In high speed (HS) systems, the downlink (DL) carrier power varies very much TTI by TTI due to the nature of packet burst transmission, causing much fluctuation in the intra-cell interference. Transmission Time Interval (TTI) is defined as the inter-arrival time of a Transport Block Set (TBS), and is equal to the periodicity at which a Transport Block Set is transferred by the physical layer on the radio interface. It is always a multiple of the minimum interleaving period. The Medium Access Control (MAC) delivers one Transport Block Set to the physical layer every TTI.
The Channel Quality Indicator (CQI) is a quantized indicator of the channel quality experienced by the user equipment, and may for example comprise a carrier/interference ratio (C/I) quantized into a predetermined range of dB values. The CQI is generally broadcast at a high rate, e.g., 800 Hz, or once every 1.25 msec. The CQI thus provides a high rate channel feedback mechanism to report the relative C/I at each user equipment. The reported Channel Quality Indicator (CQI) from a user equipment (UE) to the corresponding base station reflects the channel quality only for the previous TTI, not the channel quality that the data will experience in current TTI.
The main problem with CQI reports not mirroring actual channel conditions will be that the radio access network (RAN), such as the UMTS Terrestrial RAN (UTRAN), performs the link adaptation based on faulty data leading to an inefficient use of the high speed-downlink shared channel (HS-DSCH). This will manifest either by excessive retransmissions in case the UE overestimates the channel or by lower throughput and wasted capacity in case the UE underestimates the current channel conditions.
Deviating CQI reports may also lead to faulty scheduling decisions since the channel condition is an input to the scheduling selection algorithm in the cases where proportional fair (PF) or max carrier-to-interference (C/I) scheduling schemes are employed. Thus a UE that consistently overestimates the channel will be rewarded by more frequent scheduling.
Existing solutions to the above problem focus on the CQI adjustment to improve its accuracy, which are mainly based on three input parameters, namely, the downlink transmission power control (DL TPC), MAC-hs acknowledgement/negative acknowledgement (ACK/NACK) rate and Doppler estimation.

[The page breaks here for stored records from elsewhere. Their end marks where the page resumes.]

/-- Copies the entries `es` into cluster `c`, those present with other content too when `write`; counts the entries
written and those without room. -/
def State.syncInto (s : State) (c : Nat) (write : Bool) : List XEnt → Nat → Nat → State × Nat × Nat
  | [], n, m => (s, n, m)
  | e :: es, n, m =>
    match (s.xFind c e.tid e.wide e.key).filter (fun x => !(s.cluster c).hides x.2) with
    | some (_, o) =>
      if write && !o.same e then
        match s.xPut c e with
        | some (t, _) => t.syncInto c write es (n + 1) m
        | none => s.syncInto c write es n (m + 1)
      else s.syncInto c write es n m
    | none =>
      match s.xPut c e with
      | some (t, _) => t.syncInto c write es (n + 1) m
      | none => (s.noRoom c).syncInto c write es n (m + 1)

/-- Deletes from cluster `c` what cluster `o` does not hold; counts the entries deleted. -/
def State.syncPrune (s : State) (c o : Nat) : List XEnt → Nat → State × Nat
  | [], n => (s, n)
  | e :: es, n =>
    match (s.xFind o e.tid e.wide e.key).filter (fun x => !(s.cluster o).hides x.2) with
    | some _ => s.syncPrune c o es n
    | none =>
      match s.xFind c e.tid e.wide e.key with
      | some (p, _) => (s.xDel c p).syncPrune c o es (n + 1)
      | none => s.syncPrune c o es n

/-- The writes of a sync, with the entries written or deleted and those without room (R164). -/
def State.syncRun (s : State) (r : SyncRun) : State × Nat × Nat :=
  if r.mode = 1 then
    let a := s.syncInto 1 true (s.syncEnts 0 r) 0 0
    a.1.syncInto 0 false (a.1.syncEnts 1 r) a.2.1 a.2.2
  else
    let o := if r.mode = 2 then 0 else 1
    let d := s.syncPrune (1 - o) o (s.syncEnts (1 - o) r) 0
    d.1.syncInto (1 - o) true (d.1.syncEnts o r) d.2 0

/-- A sync of mode 2 or 3 releases the iterators of the cluster that it writes (R160). -/
def State.syncFrees (s : State) (mode : Nat) : State :=
  let c := if mode = 2 then 1 else 0
  if mode < 2 then s else s.setCluster c { s.cluster c with iters := [] }

/-- TBL_SYNC (R164). -/
def execTblSync (h : Hdr) (p : List Word) (s : State) : Out :=
  let mode := pf p 0 31 30
  .next (runCommand 0x205 h p (!fdWide h || p.length != 1 || pf p 0 22 0 != 0) (h.priv == 2) s.slipOrQuiet
    [(s.fd.look.sync.isSome, codeBusy)]
    (fun s =>
      let s := s.barrier
      if mode = 0 then (s, codeOk, [])
      else
        let s := s.syncFrees mode
        (s.setLook { s.fd.look with sync := some ⟨mode, bit (par p 0) 29, pf p 0 28 23⟩ }, codeDeferred, [])) s)

/-- TBL_SYNC_COMPLETE (R164). -/
def execTblSyncComplete (s : State) : Out :=
  match s.fd.look.sync with
  | none => .next s
  | some r =>
    let x := s.syncRun r
    let s := (x.1.setLook { x.1.fd.look with sync := none }).syncFrees r.mode
    let s := if r.allTid && x.2.2 = 0 then
        (s.setCluster 0 { s.cluster 0 with diverged := false }).setCluster 1 { s.cluster 1 with diverged := false }
      else s
    .next (s.post 0x098 [d32 x.2.1, d32 x.2.2])

/-- A write to FD_EXACT_HASHCFG empties the tables (R13, R145). -/
def State.hashCfgWrite (s : State) (v : Word) : State :=
  let s := (s.setCfgReg 0x7F080000 v).setXt []
  [0, 1].foldl (fun s c => s.setCluster c { s.cluster c with order := [], flushes := [], iters := [] }) s

end Sys2Proof.Machine
end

Obviously, the existing solutions put efforts to improve the received CQI accuracy. However, the fact is that even without any CQI generation error at UEs or CQI transmission error in the uplink (UL), the perfect received CQI reflects the channel quality still only for previous TTI. In addition, using MAC-hs ACK/NACK rate based CQI adjustment, which is a typical solution, could cause one risk that if no HS data transmission and therefore no ACK/NACK reporting, the CQI adjustment can't be performed.